First let’s load the rGREAT package and generate a random set of regions:

library(rGREAT)

set.seed(123)
gr = randomRegions(nr = 1000, genome = "hg19")

Perform local GREAT with great()

The function great() is the core function to perform local GREAT analysis. You can either use built-in annotations or use self-provided annotations.

With defaultly supported annotation packages

great() has integrated many annotation databases which cover many organisms. Users simply specify the name of gene set collection (via the second argument) and the source of TSS (via the third argument).

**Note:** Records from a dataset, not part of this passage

/-- The instructions, commands and events. The scalar stream's instructions come first (07 R137 to R146, 08), then the
lane stream's (07 R148 to R152, 09 to 11), then the steps of the device, its engines, the host and the fabric. -/
inductive Instr where
  -- encodings and fetches that fail (18 R349 to R351)
  | unassignedEncoding (st : Stream)
  | instructionFetchFault (st : Stream) (why : FetchFault) (at_ : BitVec 64)
  -- scalar: integer ALU, major 0x01 (R138, R161)
  | add (d a b : SReg)
  | sub (d a b : SReg)
  | mul (d a b : SReg)
  | mulh (d a b : SReg)
  | mulhn (d a b : SReg)
  | div (d a b : SReg)
  | divn (d a b : SReg)
  | rem (d a b : SReg)
  | remn (d a b : SReg)
  | and (d a b : SReg)
  | or (d a b : SReg)
  | xor (d a b : SReg)
  | andn (d a b : SReg)
  | shl (d a b : SReg)
  | shr (d a b : SReg)
  | sar (d a b : SReg)
  | rol (d a b : SReg)
  | min (d a b : SReg)
  | max (d a b : SReg)
  | minn (d a b : SReg)
  | maxn (d a b : SReg)
  | clz (d a : SReg)
  | popc (d a : SReg)
  | brev (d a : SReg)
  /-- the width less 1 is `w` -/
  | sext (d a : SReg) (w : BitVec 6)
  | zext (d a : SReg) (w : BitVec 6)
  | set (d a b : SReg) (cc : Cond)
  -- scalar: immediates (R139, R162, R163)
  | addi (d a : SReg) (imm : BitVec 14)
  | andi (d a : SReg) (imm : BitVec 14)
  | ori (d a : SReg) (imm : BitVec 14)
  | xori (d a : SReg) (imm : BitVec 14)
  | shli (d a : SReg) (sh : BitVec 6)
  | shri (d a : SReg) (sh : BitVec 6)
  | sari (d a : SReg) (sh : BitVec 6)
  | li (d : SReg) (imm : BitVec 46)
  | liHi (d : SReg) (ext : BitVec 32)
  | sel (d a b c : SReg)
  -- scalar: memory (R140, R164 to R166)
  | sld (d a : SReg) (size : ScalarSize) (sp : ScalarSpace)
  | sst (d a : SReg) (size : ScalarSize) (sp : ScalarSpace)
  | sldf (d a b : SReg) (size : ScalarSize) (h : Handle) (e : BitVec 5) (consume : Bool)
  | sste (d a b : SReg) (size : ScalarSize) (h : Handle) (e : BitVec 5)
  | satom (d a b : SReg) (size : ScalarSize) (op : AtomOp) (sp : AtomSpace)
  -- scalar: control flow (R141, R167)
  | b (off : BitVec 20)
  | bz (a : SReg) (off : BitVec 20)
  | bnz (a : SReg) (off : BitVec 20)
  | call (off : BitVec 20)
  | loop (a : SReg) (off : BitVec 20)
  | bmz (m : MReg) (off : BitVec 20)
  | bmnz (m : MReg) (off : BitVec 20)
  | bcmp (cc : Cond) (a b : SReg) (off : BitVec 32)
  | jr (a : SReg)
  -- scalar: masks (R142, R168, R66)
  | mpush (ms : MReg)
  | melse
  | mpop
  | mmov (md ms : MReg)
  | mand (md ms mt : MReg)
  | mor (md ms mt : MReg)
  | mnot (md ms : MReg)
  | mcnt (sd : SReg) (ms : MReg)
  | mfirst (sd : SReg) (ms : MReg)
  -- scalar: lane queue and flags (R143, R169)
  | lq (off : BitVec 20)
  | fwait (flags : BitVec 12)
  | fclr (flags : BitVec 12)
  | ldrain
  -- scalar: streams (R144, R170 to R172)
  | strmD (q : BitVec 3) (a b : SReg)
  | strmC4 (q : BitVec 3) (a b : SReg)
  | qld (q : BitVec 3) (a : SReg)
  | qclose (q : BitVec 3)
  -- scalar: engine commands (R144, R176 to R180)
  | xwin (w : BitVec 4) (a : SReg)
  | xcopy (d a : SReg)
  | xred (d a : SReg)
  | bclose (d : SReg)
  | bwait (d a : SReg) (e : BitVec 5)
  | mwait (d a : SReg) (e : BitVec 5)
  | pbarPdomain
  | pbarPspan
  | stepmark (a : SReg)
  -- scalar: tiles and gates (R145, R173 to R175)
  | talloc (d a b : SReg) (h : Handle)
  | tfree (h : Handle)
  | tdesc (d : SReg) (h : Handle)
  | layout (d : SReg) (h : Handle) (tag : BitVec 4)
  | lwait (h : Handle)
  | gbind (d a : SReg) (g : BitVec 6)
  | zfill (d a : SReg) (tgt : FillTarget)
  | ginit (a b : SReg) (h : Handle)
  | garrive (d a : SReg) (h : Handle)
  | gexpect (a b : SReg) (h : Handle)
  | gwait (d a b : SReg) (h : Handle) (e : BitVec 5)
  -- scalar: work lists, scheduling, system (R144, R146, R181 to R189)
  | wlinit (d a : SReg)
  | wltake (d a : SReg) (e : BitVec 5)
  | tdwait (d a : SReg) (e : BitVec 5)
  | rgrow (d a : SReg) (e : BitVec 5)
  | rshrink (a : SReg)
  | yield
  | guardBegin
  | guardEnd
  | nopreBegin
  | nopreEnd
  | capq (d : SReg)
  | locq (d a : SReg)
  | launch (d a : SReg)
  | tclaim (d a : SReg)
  | sysr (d : SReg) (reg : BitVec 12)
  | sysw (d : SReg) (reg : BitVec 12)
  | clk (d : SReg)
  | trap (code : BitVec 12)
  | eret
  | nop
  | exit
  | fenceAcq (sc : Scope)
  | fenceRel (sc : Scope)
  | fenceAr (sc : Scope)
  -- lane: arithmetic, layout A (R152, R194 to R201)
  | iadd (h : LaneHead) (m : ModA)
  | isub (h : LaneHead) (m : ModA)
  | imul (h : LaneHead) (m : ModA)
  | imulh (h : LaneHead) (m : ModA)
  | imad (h : LaneHead) (m : ModA)
  | iabs (h : LaneHead) (m : ModA)
  | ineg (h : LaneHead) (m : ModA)
  | imin (h : LaneHead) (m : ModA)
  | imax (h : LaneHead) (m : ModA)
  | iand (h : LaneHead) (m : ModA)
  | ior (h : LaneHead) (m : ModA)
  | ixor (h : LaneHead) (m : ModA)
  | inot (h : LaneHead) (m : ModA)
  | ishl (h : LaneHead) (m : ModA)
  | ishr (h : LaneHead) (m : ModA)
  | isar (h : LaneHead) (m : ModA)
  | ipopc (h : LaneHead) (m : ModA)
  | iclz (h : LaneHead) (m : ModA)
  | ibfx (h : LaneHead) (m : ModA)
  | ibfi (h : LaneHead) (m : ModA)
  | isel (h : LaneHead) (m : ModA)
  | iadds (h : LaneHead) (m : ModA)
  | isubs (h : LaneHead) (m : ModA)
  | idot4 (h : LaneHead) (m : ModA)
  | icmpEq (h : LaneHead) (m : ModA)
  | icmpNe (h : LaneHead) (m : ModA)
  | icmpLt (h : LaneHead) (m : ModA)
  | icmpLe (h : LaneHead) (m : ModA)
  | icmpGt (h : LaneHead) (m : ModA)
  | icmpGe (h : LaneHead) (m : ModA)
  | fadd (h : LaneHead) (m : ModA)
  | fsub (h : LaneHead) (m : ModA)
  | fmul (h : LaneHead) (m : ModA)
  | ffma (h : LaneHead) (m : ModA)
  | fmin (h : LaneHead) (m : ModA)
  | fmax (h : LaneHead) (m : ModA)
  | fabs (h : LaneHead) (m : ModA)
  | fneg (h : LaneHead) (m : ModA)
  | fcmpEq (h : LaneHead) (m : ModA)
  | fcmpNe (h : LaneHead) (m : ModA)
  | fcmpLt (h : LaneHead) (m : ModA)
  | fcmpLe (h : LaneHead) (m : ModA)
  | fcmpGt (h : LaneHead) (m : ModA)
  | fcmpGe (h : LaneHead) (m : ModA)
  | fcmpUn (h : LaneHead) (m : ModA)
  | frcp (h : LaneHead) (m : ModA)
  | frsq (h : LaneHead) (m : ModA)
  | fsqrt (h : LaneHead) (m : ModA)
  | fdiv (h : LaneHead) (m : ModA)
  | fexp2 (h : LaneHead) (m : ModA)
  | flog2 (h : LaneHead) (m : ModA)
  | fsin (h : LaneHead) (m : ModA)
  | fcos (h : LaneHead) (m : ModA)
  | ftanh (h : LaneHead) (m : ModA)
  | fsigm (h : LaneHead) (m : ModA)
  | fround (h : LaneHead) (m : ModA)
  | fclass (h : LaneHead) (m : ModA)
  | fscale (h : LaneHead) (m : ModA)
  -- lane: conversions, block planes, moves (R203 to R210)
  | cvt (h : LaneHead) (m : ModC)
  | pack (h : LaneHead) (m : ModC)
  | unpk (h : LaneHead) (m : ModC)
  | qbp (h : LaneHead) (m : ModP)
  | dqbp (h : LaneHead) (m : ModP)
  | had32 (h : LaneHead) (m : ModA)
  | frmax (h : LaneHead) (m : ModX)
  | fradd (h : LaneHead) (m : ModX)
  /-- the four instructions of the idiom of R213 -/
  | fusedSoftmax (hm : LaneHead) (mm : ModX) (ht : LaneHead) (mt : ModA) (he : LaneHead) (me : ModA) (hs : LaneHead) (ms : ModX)
  | mov (h : LaneHead) (m : ModA)
  | movi (h : LaneHead) (imm : BitVec 32)
  | lidx (h : LaneHead) (m : ModA)
  -- lane: cross-lane (R214 to R217)
  | shfl (h : LaneHead) (m : ModA)
  | bcast (h : LaneHead) (m : ModA)
  | vote (h : LaneHead) (m : ModX)
  | pfxc (h : LaneHead) (m : ModX)
  | scan (h : LaneHead) (m : ModX)
  | red (h : LaneHead) (m : ModX)
  | lnop
  -- lane: memory, layout M (R218)
  | tld (h : LaneHead) (m : ModM)
  | tldIfempty (h : LaneHead) (m : ModM)
  | tst (h : LaneHead) (m : ModM)
  | tstIffull (h : LaneHead) (m : ModM)
  | tldf (h : LaneHead) (m : ModM)
  | tste (h : LaneHead) (m : ModM)
  | tldt (h : LaneHead) (m : ModM)
  | gld (h : LaneHead) (m : ModM)
  | gst (h : LaneHead) (m : ModM)
  | rld (h : LaneHead) (m : ModM)
  | atom (h : LaneHead) (m : ModM)
  | msgput (h : LaneHead) (m : ModM)
  | msgtake (h : LaneHead) (m : ModM)
  | wlapp (h : LaneHead) (m : ModM)
  | cstore (h : LaneHead) (m : ModM)
  | xld (h : LaneHead) (m : ModM)
  -- lane: matrix (R240)
  | mma (h : LaneHead) (m : ModMma)
  | mmaPair (h : LaneHead) (m : ModMma)
  | mzero (h : LaneHead) (acc : BitVec 2)
  | mread (h : LaneHead) (acc : BitVec 2)
  | mwrite (h : LaneHead) (acc : BitVec 2)
  | mdrain (h : LaneHead) (m : ModDrain)
  -- steps of a team and of its core
  | clauseStart (r : TeamRef)
  | clauseRetire (r : TeamRef)
  | clauseComplete (r : TeamRef) (uid : Nat)
  /-- access number `k` of the team's outstanding accesses -/
  | longLatencyComplete (r : TeamRef) (k : Nat)
  /-- store request number `k` of the stream is performed and acknowledged -/
  | storeAck (r : TeamRef) (st : Stream) (k : Nat)
  | teamWake (r : TeamRef) (st : Stream) (lane : Nat)
  | waitTimeout (r : TeamRef) (st : Stream) (lane : Nat)
  | streamDeliver (r : TeamRef) (k : Nat)
  | commandSignal (id : Nat)
  | layoutBlockConvert (crew : Nat) (h : Handle)
  | firstTouchBind (die : Nat) (va : BitVec 64)
  | matrixCommandStart (core : Nat)
  | accumulatorSwap (core : Nat) (acc : BitVec 2)
  | mmaComplete (core : Nat)
  | shadowLatchReplay (core : Nat)
  | pairOffer (core : Nat)
  | pairStart (core : Nat) (t : Nat)
  | pairStartCycle (core : Nat)
  | pairOfferWithdraw (core : Nat)
  -- steps of the scheduler (13, 17, 20)
  | crewFaultSave (crew : Nat)
  /-- cohort `cohort` of the launch at position `launch`, at slot `slot` of gang `gang` -/
  | crewPlace (launch cohort gang slot : Nat)
  | crewEvict (crew : Nat)
  | rgrowDeadlockEvict (core : Nat)
  | priorityAging (launch region : Nat)
  | priorityEvict (region : Nat)
  | cohortSteal (region : Nat)
  | launchAccept (q : Nat)
  | dependenceGatesResolved (launch : Nat)
  | leaseDue (u : DevUnit)
  | capacityNotify (crew : Nat)
  | nopreBudgetSpent (r : TeamRef)
  | forcedMigration (u : DevUnit)
  | channelLineMove (region ch line : Nat)
  | leaseTestStart (u : DevUnit)
  /-- `fails`: the pattern sets whose runs failed, in order, a set that failed twice standing twice in a row -/
  | testVerdict (u : DevUnit) (found : List RunFound) (got expect : List (BitVec 64))
  | scoreDecay
  | patrolScrub (u : DevUnit) (ev : Option ScoreEvent) (addr : Nat)
  -- the host: rings, memory, mailbox, SPDM, registers (14, 15, 17, 19 to 21)
  | launchQueueProdWrite (q : Nat) (v : BitVec 16)
  | poolProdWrite (p : Nat) (v : BitVec 16)
  | eventRingConsWrite (v : BitVec 16)
  | queueApertureWrite (off : Nat) (bytes : List Byte)
  | hostCxlMemRead (addr n : Nat)
  | hostCxlMemWrite (addr : Nat) (bytes : List Byte)
  | eventWrite
  | queueConfig (payload : List Byte)
  | rangeReserve (payload : List Byte)
  | rangeRelease (payload : List Byte)
  | poolConfig (payload : List Byte)
  | xlateInval (payload : List Byte)
  | spanJoin (payload : List Byte)
  | spanLeave (payload : List Byte)
  | eventConfig (payload : List Byte)
  | portStatus (payload : List Byte)
  | crewResume (payload : List Byte)
  | crewAbandon (payload : List Byte)
  | quiesce (payload : List Byte)
  | quiesceTimeout
  | resume (payload : List Byte)
  | restore (payload : List Byte)
  | unitStatus (payload : List Byte)
  | recordRead (payload : List Byte)
  | cometConfig (payload : List Byte)
  | cometTrack (payload : List Byte)
  | stepQuery (payload : List Byte)
  | stepRebuild (payload : List Byte)
  | stepLoad (payload : List Byte)
  | launchAbandon (payload : List Byte)
  | wlRelease (payload : List Byte)
  | mailboxUnsupportedOpcode (opcode : BitVec 16)
  | getVersion (msg : List Byte)
  | getCapabilities (msg : List Byte)
  | negotiateAlgorithms (msg : List Byte)
  | getDigests (msg : List Byte)
  | getCertificate (msg : List Byte)
  | challenge (msg : List Byte)
  | getMeasurements (msg : List Byte)
  | spdmUnsupportedRequest (msg : List Byte)
  | capWrite (v : BitVec 32) (i3c : Bool)
  | alarmClear (v : BitVec 32)
  | perfCounterClear (die : Nat)
  | registerWrite (off : Nat) (v : BitVec 32)
  | i3cSetdasa (addr : BitVec 7)
  -- power and boot (15, 21)
  | vauxApply
  | vinApply
  | vinLoss
  | thermalTrip
  | junctionHot (temp : BitVec 8)
  | monitorAlarm (temp : BitVec 8)
  | voltageDroop (island : Nat)
  | coldReset
  | holdupCharged
  | bootRunning
  | ballastDrainLine (die : Nat)
  -- the fabric and the span (12, 14, 21)
  | portSignalDetect (p : Nat)
  | portLanesLocked (p : Nat)
  | portTrainTimeout (p : Nat)
  | portSignalLoss (p : Nat)
  | hello (f : Flit)
  | ack (f : Flit)
  | nak (f : Flit)
  | flitCrcError (f : Flit)
  | flitUnassigned (f : Flit)
  | flitWrite (f : Flit)
  | flitReadRequest (f : Flit)
  | flitReadResponse (f : Flit)
  | xredContribution (f : Flit)
  | xredResult (f : Flit)
  | cometShard (f : Flit)
  | routeLost (m : Nat)
  | memberLost (m : Nat)
  /-- the Tether messages; `link` says how one from another package arrives, and nothing of a local one -/
  | tetherReadRequest (line : Nat) (pkg gang : Nat) (tag : BitVec 32) (link : Link)
  | tetherOwnershipRequest (line : Nat) (pkg gang : Nat) (tag : BitVec 32) (link : Link)
  | tetherAtomicRequest (line : Nat) (pkg gang : Nat) (tag : BitVec 32) (off : BitVec 6) (size : ScalarSize) (op : AtomOp) (operand cmp : Word) (claim : Bool) (link : Link)
  | tetherGrant (line gang : Nat) (tag : BitVec 32) (excl : Bool) (modified : Bool) (refused : Bool) (data : BitVec 512) (old : Word) (link : Link)
  | tetherSnoop (line gang : Nat) (inval : Bool) (link : Link)
  | tetherWriteBack (line pkg gang : Nat) (data : Option (BitVec 512)) (link : Link)
  | tetherReplacement (line gang : Nat)
  | tetherSnoopTimeout (line : Nat)
  | tetherRevoke (line gang : Nat) (link : Link)
  | requestGuardExpiry (r : TeamRef)
  | homeGuardExpiry (line : Nat)
  -- work lists (12 R274, 10 R237)
  | wlRunRequest (k : Nat)
  | wlappItemWrite (k : Nat)
  | wlCountChange (k : Nat)
  -- Comet (12 R276, 21 R407)
  | cometCaptureBegin (n : BitVec 32)
  | cometGranulePreserve (g : Nat)
  | cometCaptureEnd
  | cometStreamGranule (g : Nat)
  | cometPrepared
  | cometCommit (n : BitVec 32)
  | cometRecordDurable
  | functionReset
  | vauxRemoval
  | cometPreparedReport (m : Nat) (n : BitVec 32)
  | memberReachable (m : Nat)
  deriving DecidableEq, Repr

res = great(gr, "MSigDB:H", "txdb:hg19")
res
## 916 regions are associated to 1400 genes' extended TSSs.
##   TSS source: TxDb.Hsapiens.UCSC.hg19.knownGene
##   Genome: hg19
##   OrgDb: org.Hs.eg.db
##   Gene sets: MSigDB:H
##   Background: whole genome excluding gaps
## Mode: Basal plus extension
##   Proximal: 5000 bp upstream, 1000 bp downstream,
##   plus Distal: up to 1000000 bp

There are following supported gene set collections. The first category are GO gene sets. The gene sets data is from GO.db package.

  • "GO:BP": Biological Process.
  • "GO:CC": Cellular Component.
  • "GO:MP": Molecular Function.

The prefix GO: can be omitted when it is specified in great().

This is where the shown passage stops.